- **Problem description**
Working through the lines below, return each one that holds "Bool".

--- Information provided ---

-- ==== Sys2Proof/Laws/Canon/Coding.lean ====
section
/-! SUPPORT. The operations of `Coding.lean` keep the canonical form of the state. -/

namespace Sys2Proof.Machine

open Sys2Proof

theorem canon_tagPut (a0 : State) (a1 : Nat) (a2 : Nat) (a3 : TagLine) (h : a0.Canon) : (State.tagPut a0 a1 a2 a3).Canon := by
  unfold State.tagPut
  repeat'
    first
    | with_reducible assumption
    | with_reducible refine canon_ite ?_ ?_
    | with_reducible refine canon_writeTier _ _ _ _ ?_
    | with_reducible refine canon_foldl ?_ (fun _ _ _ => ?_)
    | with_reducible refine canon_foldl_fst ?_ (fun _ _ _ => ?_)
    | with_reducible refine canon_pair (by assumption) ?_
    | dsimp only
    | split
    | with_reducible refine canon_upd ?_ rfl rfl rfl rfl rfl rfl

theorem canon_report (a0 : State) (a1 : Nat) (a2 : Nat) (a3 : Nat) (a4 : Nat) (a5 : Nat) (a6 : Nat) (h : a0.Canon) :
    (State.report a0 a1 a2 a3 a4 a5 a6).Canon := by
  unfold State.report
  repeat'
    first
    | with_reducible assumption
    | with_reducible refine canon_ite ?_ ?_
    | with_reducible refine canon_irq _ _ _ ?_
    | with_reducible refine canon_writeTier _ _ _ _ ?_
    | with_reducible refine canon_wr _ _ _ _ ?_
    | dsimp only
    | split
    | with_reducible refine canon_upd ?_ rfl rfl rfl rfl rfl rfl

theorem canon_dropGather (a0 : State) (a1 : Nat) (a2 : Nat) (h : a0.Canon) : (State.dropGather a0 a1 a2).Canon := by
  unfold State.dropGather
  repeat'
    first
    | with_reducible assumption
    | with_reducible refine canon_ite ?_ ?_
    | dsimp only
    | split
    | with_reducible refine canon_upd ?_ rfl rfl rfl rfl rfl rfl

theorem canon_setLeft (a0 : State) (a1 : Nat) (a2 : Nat) (h : a0.Canon) : (State.setLeft a0 a1 a2).Canon := by
  unfold State.setLeft
  repeat'
    first
    | with_reducible assumption
    | with_reducible refine canon_ite ?_ ?_
    | with_reducible refine canon_logErr _ _ ?_
    | with_reducible refine canon_set0 _ _ _ ?_
    | with_reducible refine canon_irq _ _ _ ?_
    | with_reducible refine canon_fset _ _ _ _ ?_
    | dsimp only
    | split
    | with_reducible refine canon_upd ?_ rfl rfl rfl rfl rfl rfl

theorem canon_rowDone (a0 : State) (a1 : Nat) (h : a0.Canon) : (State.rowDone a0 a1).Canon := by
  unfold State.rowDone
  repeat'
    first
    | with_reducible assumption
    | with_reducible refine canon_ite ?_ ?_
    | with_reducible refine canon_setLeft _ _ _ ?_
    | dsimp only
    | split
    | with_reducible refine canon_upd ?_ rfl rfl rfl rfl rfl rfl

theorem canon_recount (a0 : State) (a1 : Nat) (h : a0.Canon) : (State.recount a0 a1).Canon := by
  unfold State.recount
  repeat'
    first
    | with_reducible assumption
    | with_reducible refine canon_ite ?_ ?_
    | with_reducible refine canon_setLeft _ _ _ ?_
    | dsimp only
    | split
    | with_reducible refine canon_upd ?_ rfl rfl rfl rfl rfl rfl

theorem canon_escalateAs (a0 : State) (a1 : Nat) (a2 : Nat) (a3 : Nat) (a4 : TagLine) (h : a0.Canon) :
    (State.escalateAs a0 a1 a2 a3 a4).Canon := by
  unfold State.escalateAs
  repeat'
    first
    | with_reducible assumption
    | with_reducible refine canon_ite ?_ ?_
    | with_reducible refine canon_rowDone _ _ ?_
    | with_reducible refine canon_bump _ _ _ _ ?_
    | with_reducible refine canon_irq _ _ _ ?_
    | with_reducible refine canon_report _ _ _ _ _ _ _ ?_
    | with_reducible refine canon_logErr _ _ ?_
    | with_reducible refine canon_dropGather _ _ _ ?_
    | with_reducible refine canon_tagPut _ _ _ _ ?_
    | dsimp only
    | split
    | with_reducible refine canon_upd ?_ rfl rfl rfl rfl rfl rfl

theorem canon_tagRead (a0 : State) (a1 : Nat) (a2 : Nat) (h : a0.Canon) : (State.tagRead a0 a1 a2).1.Canon := by
  unfold State.tagRead
  repeat'
    first
    | with_reducible assumption
    | with_reducible refine canon_ite ?_ ?_
    | with_reducible refine canon_recount _ _ ?_
    | with_reducible refine canon_escalateAs _ _ _ _ _ ?_
    | with_reducible refine canon_tagPut _ _ _ _ ?_
    | with_reducible refine canon_freeBytes _ _ ?_
    | with_reducible refine canon_writeTier _ _ _ _ ?_
    | with_reducible refine canon_logErr _ _ ?_
    | with_reducible refine canon_foldl ?_ (fun _ _ _ => ?_)
    | with_reducible refine canon_foldl_fst ?_ (fun _ _ _ => ?_)
    | with_reducible refine canon_pair (by assumption) ?_
    | with_reducible refine canon_pair_snd (by assumption) ?_
    | dsimp only
    | split
    | with_reducible refine canon_upd ?_ rfl rfl rfl rfl rfl rfl

theorem canon_escalate (a0 : State) (a1 : Nat) (a2 : Nat) (a3 : Nat) (h : a0.Canon) : (State.escalate a0 a1 a2 a3).Canon := by
  unfold State.escalate
  repeat'
    first
    | with_reducible assumption
    | with_reducible refine canon_ite ?_ ?_
    | with_reducible refine canon_escalateAs _ _ _ _ _ ?_
    | with_reducible refine canon_tagRead _ _ _ ?_
    | with_reducible refine canon_pair (by assumption) ?_
    | dsimp only
    | split
    | with_reducible refine canon_upd ?_ rfl rfl rfl rfl rfl rfl

theorem canon_tagFlags (a0 : State) (a1 : Nat) (a2 : Nat) (a3 : Nat) (h : a0.Canon) : (State.tagFlags a0 a1 a2 a3).Canon := by
  unfold State.tagFlags
  repeat'
    first
    | with_reducible assumption
    | with_reducible refine canon_ite ?_ ?_
    | with_reducible refine canon_tagPut _ _ _ _ ?_
    | with_reducible refine canon_tagRead _ _ _ ?_
    | with_reducible refine canon_pair (by assumption) ?_
    | dsimp only
    | split
    | with_reducible refine canon_upd ?_ rfl rfl rfl rfl rfl rfl

theorem canon_offer (a0 : State) (a1 : Txn) (h : a0.Canon) : (State.offer a0 a1).Canon := by
  unfold State.offer
  repeat'
    first
    | with_reducible assumption
    | with_reducible refine canon_ite ?_ ?_
    | dsimp only
    | split
    | with_reducible refine canon_upd ?_ rfl rfl rfl rfl rfl rfl

theorem canon_sendMsg (a0 : State) (a1 : Nat) (a2 : Nat) (a3 : List Byte) (a4 : Option Nat) (a5 : Bool) (h : a0.Canon) :
    (State.sendMsg a0 a1 a2 a3 a4 a5).Canon := by
  unfold State.sendMsg
  repeat'
    first
    | with_reducible assumption
    | with_reducible refine canon_ite ?_ ?_
    | with_reducible refine canon_offer _ _ ?_
    | dsimp only
    | split
    | with_reducible refine canon_upd ?_ rfl rfl rfl rfl rfl rfl

theorem canon_sendRole (a0 : State) (a1 : Nat) (a2 : Nat) (a3 : List Byte) (a4 : Bool) (h : a0.Canon) :
    (State.sendRole a0 a1 a2 a3 a4).Canon := by
  unfold State.sendRole
  repeat'
    first
    | with_reducible assumption
    | with_reducible refine canon_ite ?_ ?_
    | with_reducible refine canon_sendMsg _ _ _ _ _ _ ?_
    | dsimp only
    | split
    | with_reducible refine canon_upd ?_ rfl rfl rfl rfl rfl rfl

theorem canon_updCdj (a0 : State) (h : a0.Canon) : (State.updCdj a0).Canon := by
  unfold State.updCdj
  repeat'
    first
    | with_reducible assumption
    | with_reducible refine canon_ite ?_ ?_
    | with_reducible refine canon_wr64 _ _ _ _ ?_
    | with_reducible refine canon_fset _ _ _ _ ?_
    | dsimp only
    | split
    | with_reducible refine canon_upd ?_ rfl rfl rfl rfl rfl rfl

theorem canon_setOpen (a0 : State) (a1 : List Delta) (h : a0.Canon) : (State.setOpen a0 a1).Canon := by
  unfold State.setOpen
  repeat'
    first
    | with_reducible assumption
    | with_reducible refine canon_ite ?_ ?_
    | with_reducible refine canon_updCdj _ ?_
    | dsimp only
    | split
    | with_reducible refine canon_upd ?_ rfl rfl rfl rfl rfl rfl

theorem canon_sendSeal (a0 : State) (a1 : Nat) (a2 : Nat) (a3 : Nat) (a4 : Nat) (h : a0.Canon) :
    (State.sendSeal a0 a1 a2 a3 a4).Canon := by
  unfold State.sendSeal
  repeat'
    first
    | with_reducible assumption
    | with_reducible refine canon_ite ?_ ?_
    | with_reducible refine canon_sendRole _ _ _ _ _ ?_
    | dsimp only
    | split
    | with_reducible refine canon_upd ?_ rfl rfl rfl rfl rfl rfl

theorem canon_setGrpSeal (a0 : State) (a1 : Nat) (a2 : Nat) (h : a0.Canon) : (State.setGrpSeal a0 a1 a2).Canon := by
  unfold State.setGrpSeal
  repeat'
    first
    | with_reducible assumption
    | with_reducible refine canon_ite ?_ ?_
    | with_reducible refine canon_wr64 _ _ _ _ ?_
    | dsimp only
    | split
    | with_reducible refine canon_upd ?_ rfl rfl rfl rfl rfl rfl

theorem canon_formGrpSeal (a0 : State) (a1 : Nat) (h : a0.Canon) : (State.formGrpSeal a0 a1).Canon := by
  unfold State.formGrpSeal
  repeat'
    first
    | with_reducible assumption
    | with_reducible refine canon_ite ?_ ?_
    | with_reducible refine canon_sendSeal _ _ _ _ _ ?_
    | with_reducible refine canon_setGrpSeal _ _ _ ?_
    | with_reducible refine canon_foldl ?_ (fun _ _ _ => ?_)
    | with_reducible refine canon_foldl_fst ?_ (fun _ _ _ => ?_)
    | with_reducible refine canon_pair (by assumption) ?_
    | dsimp only
    | split
    | with_reducible refine canon_upd ?_ rfl rfl rfl rfl rfl rfl

theorem canon_takeMbrSeal (a0 : State) (a1 : Nat) (a2 : Nat) (a3 : Nat) (h : a0.Canon) :
    (State.takeMbrSeal a0 a1 a2 a3).Canon := by
  unfold State.takeMbrSeal
  repeat'
    first
    | with_reducible assumption
    | with_reducible refine canon_ite ?_ ?_
    | with_reducible refine canon_formGrpSeal _ _ ?_
    | dsimp only
    | split
    | with_reducible refine canon_upd ?_ rfl rfl rfl rfl rfl rfl

theorem canon_tellSeal (a0 : State) (a1 : Nat) (h : a0.Canon) : (State.tellSeal a0 a1).Canon := by
  unfold State.tellSeal
  repeat'
    first
    | with_reducible assumption
    | with_reducible refine canon_ite ?_ ?_
    | with_reducible refine canon_sendSeal _ _ _ _ _ ?_
    | with_reducible refine canon_formGrpSeal _ _ ?_
    | dsimp only
    | split
    | with_reducible refine canon_upd ?_ rfl rfl rfl rfl rfl rfl

theorem canon_updSeal (a0 : State) (a1 : Nat) (h : a0.Canon) : (State.updSeal a0 a1).Canon := by
  unfold State.updSeal
  repeat'
    first
    | with_reducible assumption
    | with_reducible refine canon_ite ?_ ?_
    | with_reducible refine canon_formGrpSeal _ _ ?_
    | with_reducible refine canon_tellSeal _ _ ?_
    | with_reducible refine canon_wr64 _ _ _ _ ?_
    | with_reducible refine canon_foldl ?_ (fun _ _ _ => ?_)
    | with_reducible refine canon_foldl_fst ?_ (fun _ _ _ => ?_)
    | with_reducible refine canon_pair (by assumption) ?_
    | dsimp only
    | split
    | with_reducible refine canon_upd ?_ rfl rfl rfl rfl rfl rfl

theorem canon_updSeals (a0 : State) (h : a0.Canon) : (State.updSeals a0).Canon := by
  unfold State.updSeals
  repeat'
    first
    | with_reducible assumption
    | with_reducible refine canon_ite ?_ ?_
    | with_reducible refine canon_updSeal _ _ ?_
    | with_reducible refine canon_foldl ?_ (fun _ _ _ => ?_)
    | with_reducible refine canon_foldl_fst ?_ (fun _ _ _ => ?_)
    | with_reducible refine canon_pair (by assumption) ?_
    | dsimp only
    | split
    | with_reducible refine canon_upd ?_ rfl rfl rfl rfl rfl rfl

theorem canon_actingCheck (a0 : State) (a1 : Nat) (h : a0.Canon) : (State.actingCheck a0 a1).Canon := by
  unfold State.actingCheck
  repeat'
    first
    | with_reducible assumption
    | with_reducible refine canon_ite ?_ ?_
    | with_reducible refine canon_tellSeal _ _ ?_
    | dsimp only
    | split
    | with_reducible refine canon_upd ?_ rfl rfl rfl rfl rfl rfl

theorem canon_drainedCheck (a0 : State) (a1 : Nat) (h : a0.Canon) : (State.drainedCheck a0 a1).Canon := by
  unfold State.drainedCheck
  repeat'
    first
    | with_reducible assumption
    | with_reducible refine canon_ite ?_ ?_
    | with_reducible refine canon_fset _ _ _ _ ?_
    | with_reducible refine canon_irq _ _ _ ?_
    | dsimp only
    | split
    | with_reducible refine canon_upd ?_ rfl rfl rfl rfl rfl rfl

theorem canon_closeDone (a0 : State) (h : a0.Canon) : (State.closeDone a0).Canon := by
  unfold State.closeDone
  repeat'
    first
    | with_reducible assumption
    | with_reducible refine canon_ite ?_ ?_
    | with_reducible refine canon_updSeals _ ?_
    | with_reducible refine canon_drainedCheck _ _ ?_
    | with_reducible refine canon_setOpen _ _ ?_
    | with_reducible refine canon_foldl ?_ (fun _ _ _ => ?_)
    | with_reducible refine canon_foldl_fst ?_ (fun _ _ _ => ?_)
    | with_reducible refine canon_pair (by assumption) ?_
    | dsimp only
    | split
    | with_reducible refine canon_upd ?_ rfl rfl rfl rfl rfl rfl

theorem canon_openDelta (a0 : State) (a1 : Nat) (a2 : Nat) (a3 : Nat) (a4 : Nat) (a5 : Bool × Bool) (a6 : List (Nat × List Byte)) (h : a0.Canon) :
    ∀ t, (State.openDelta a0 a1 a2 a3 a4 a5 a6) = some t → t.1.Canon := by
  intro t ht
  unfold State.openDelta at ht
  dsimp only at ht
  repeat' split at ht
  all_goals cases ht
  repeat'
    first
    | with_reducible assumption
    | with_reducible refine canon_ite ?_ ?_
    | with_reducible refine canon_irq _ _ _ ?_
    | with_reducible refine canon_event _ _ _ _ ?_
    | with_reducible refine canon_setOpen _ _ ?_
    | dsimp only
    | split
    | with_reducible refine canon_upd ?_ rfl rfl rfl rfl rfl rfl

theorem canon_fullStall (a0 : State) (a1 : Who) (a2 : Nat) (a3 : Nat) (h : a0.Canon) : (State.fullStall a0 a1 a2 a3).Canon := by
  unfold State.fullStall
  repeat'
    first
    | with_reducible assumption
    | with_reducible refine canon_ite ?_ ?_
    | with_reducible refine canon_irq _ _ _ ?_
    | with_reducible refine canon_bump _ _ _ _ ?_
    | dsimp only
    | split
    | with_reducible refine canon_upd ?_ rfl rfl rfl rfl rfl rfl

theorem canon_fullOver (a0 : State) (a1 : Who) (a2 : Nat) (h : a0.Canon) : (State.fullOver a0 a1 a2).Canon := by
  unfold State.fullOver
  repeat'
    first
    | with_reducible assumption
    | with_reducible refine canon_ite ?_ ?_
    | dsimp only
    | split
    | with_reducible refine canon_upd ?_ rfl rfl rfl rfl rfl rfl

theorem canon_sendReseeds (a0 : State) (a1 : Nat) (a2 : Nat) (h : a0.Canon) : (State.sendReseeds a0 a1 a2).Canon := by
  unfold State.sendReseeds
  repeat'
    first
    | with_reducible assumption
    | with_reducible refine canon_ite ?_ ?_
    | with_reducible refine canon_sendRole _ _ _ _ _ ?_
    | with_reducible refine canon_foldl ?_ (fun _ _ _ => ?_)
    | with_reducible refine canon_foldl_fst ?_ (fun _ _ _ => ?_)
    | with_reducible refine canon_pair (by assumption) ?_
    | dsimp only
    | split
    | with_reducible refine canon_upd ?_ rfl rfl rfl rfl rfl rfl

theorem canon_codedWrite (a0 : State) (a1 : Who) (a2 : Nat) (a3 : Nat) (a4 : Nat) (a5 : Nat) (a6 : List (Option Byte)) (h : a0.Canon) :
    (State.codedWrite a0 a1 a2 a3 a4 a5 a6).1.Canon := by
  unfold State.codedWrite
  repeat'
    first
    | with_reducible assumption
    | with_reducible refine canon_ite ?_ ?_
    | with_reducible refine canon_fullStall _ _ _ _ ?_
    | with_reducible refine canon_some_pair (by assumption) (canon_openDelta _ _ _ _ _ _ _ ?_)
    | with_reducible refine canon_readTier _ _ _ _ ?_
    | with_reducible refine canon_sendReseeds _ _ _ ?_
    | with_reducible refine canon_tagPut _ _ _ _ ?_
    | with_reducible refine canon_tagRead _ _ _ ?_
    | with_reducible refine canon_writeTier _ _ _ _ ?_
    | with_reducible refine canon_fullOver _ _ _ ?_
    | with_reducible refine canon_pair (by assumption) ?_
    | dsimp only
    | split
    | with_reducible refine canon_upd ?_ rfl rfl rfl rfl rfl rfl

theorem canon_codedRead (a0 : State) (a1 : Nat) (a2 : Nat) (a3 : Nat) (a4 : Nat) (h : a0.Canon) :
    (State.codedRead a0 a1 a2 a3 a4).1.Canon := by
  unfold State.codedRead
  repeat'
    first
    | with_reducible assumption
    | with_reducible refine canon_ite ?_ ?_
    | with_reducible refine canon_readTier _ _ _ _ ?_
    | with_reducible refine canon_tagRead _ _ _ ?_
    | with_reducible refine canon_pair (by assumption) ?_
    | dsimp only
    | split
    | with_reducible refine canon_upd ?_ rfl rfl rfl rfl rfl rfl

end Sys2Proof.Machine
end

---

- **Response to this exercise**
theorem canon_sendMsg (a0 : State) (a1 : Nat) (a2 : Nat) (a3 : List Byte) (a4 : Option Nat) (a5 : Bool) (h : a0.Canon) :
theorem canon_sendRole (a0 : State) (a1 : Nat) (a2 : Nat) (a3 : List Byte) (a4 : Bool) (h : a0.Canon) :
theorem canon_openDelta (a0 : State) (a1 : Nat) (a2 : Nat) (a3 : Nat) (a4 : Nat) (a5 : Bool × Bool) (a6 : List (Nat × List Byte)) (h : a0.Canon) :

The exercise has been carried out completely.